Cette étude est définitive. Ce traitement a fait beaucoup débat… C’est assez terrible, car cela a freiné la recherche clinique sur d’autres traitements et mis en danger des gens. Pour le moment, on n’a pas de traitement efficace contre cette pathologie. On sait seulement que, dans des formes pulmonaires sévères, l’utilisation de corticoïdes est efficace. Et c’est un essai clinique randomisé qui l’a montré !
Sait-on si cette augmentation du risque varie selon l’âge du patient ?
Il n’y a pas de différence majeure, ni selon l’âge et la comorbidité du patient, ni selon la dose utilisée du traitement. Mais ces données n’étaient pas forcément fournies par les études menées.
Une étude observationnelle belge vient de dévoiler que l’hydroxychloroquine à faible dose aurait un effet sur la mortalité. Le débat n’est donc pas clos ?
Dans cette étude belge, comme pour celles de l’équipe du Pr Raoult, les gens traités par hydroxychloroquine sont plus jeunes, ont moins de comorbidités et ont reçu plus de corticoïdes que dans le groupe témoin. Dans les études observationnelles, on reprend des données de patients traités pour générer des hypothèses. Mais ce qui permet de trancher une décision thérapeutique, ce sont les essais randomisés et les méta-analyses, sommet de la pyramide de la médecine fondée par les preuves.
Une étude française parue en juin avançait que l’hydroxychloroquine permettrait une réduction du délai d’hospitalisation. Est-ce un aspect que vous avez exploré ?
Non. Mais sur les sept essais randomisés sur l’hydroxychloroquine seule, aucun ne conclut à une baisse du délai d’hospitalisation, et une étude anglaise conclut même à une augmentation de la durée d’hospitalisation.
L’hydroxychloroquine a fait l’objet d’un débat intense en France, notamment autour du Pr Didier Raoult. Que dire aux Français qui doutent ?
Il faut faire confiance aux instances et aux études de qualité plus qu’à une personne. La problématique a été focalisée sur un traitement, alors que la vraie question, c’est la démarche d’évaluation. Et c’est la même pour toutes les molécules. Didier Raoult a fait une évaluation non rigoureuse. Pour savoir si un traitement marche ou pas, il faut se donner le temps de l’évaluation. Sinon, on risque de mettre en danger les gens.
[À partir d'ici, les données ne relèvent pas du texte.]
-- ==== Sys2Proof/Machine/Core.lean ====
section
/-! DEFINITION. The machine behind the host's interface. -/

def Sys2Proof.core : Host.Core :=
  { State := Sys2Proof.Machine.State, Fault := Sys2Proof.Machine.Fault,
    Refusal := Sys2Proof.Machine.Refusal, step := Sys2Proof.Machine.step,
    reset := Sys2Proof.Machine.State.reset }
end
Il faut donc des essais où l’on tire au sort des patients qui ont le « traitement candidat » et d’autres non.
Ce bras de fer autour d’un traitement est-il exceptionnel ?
Ce qui est vraiment exceptionnel, c’est à quel point le public s’est emparé de ces questions. Certains leur ont fait croire que c’était à eux de choisir leur traitement. J’ai participé à des essais thérapeutiques en Guinée sur Ebola , et personne ne s’est mis à dire « il faut telle molécule ».
Ce que j’avais déjà observé, par contre, c’est une remise en question de la démarche scientifique, voire des essais cliniques. Certaines personnes estiment qu’on ne peut pas tirer au sort des patients. C’est vrai qu’il y a des pathologies très mortelles (comme Ebola, avec 80 % de mortalité), pour lesquelles on ne va pas tirer au sort entre un traitement et rien, mais entre deux traitements. Pour le Covid-19, un patient diagnostiqué a 1 % de risque d’être hospitalisé. Il faut donc être très exigeant sur la tolérance et l’absence de toxicité de la molécule.
Les chercheurs ont-ils besoin de mieux communiquer auprès du grand public ?
Evidemment. Les outils de démarche scientifique rigoureuse sont indispensables, mais on a absolument besoin d’une bonne communication, et cela a manqué ces derniers mois. Le coronavirus a révélé que beaucoup de gens ne comprennent pas ce qu’on fait. Les choix thérapeutiques à l’hôpital se font sur la base de ces études. Il faut qu’on travaille pour nouer un lien entre la recherche médicale et le grand public.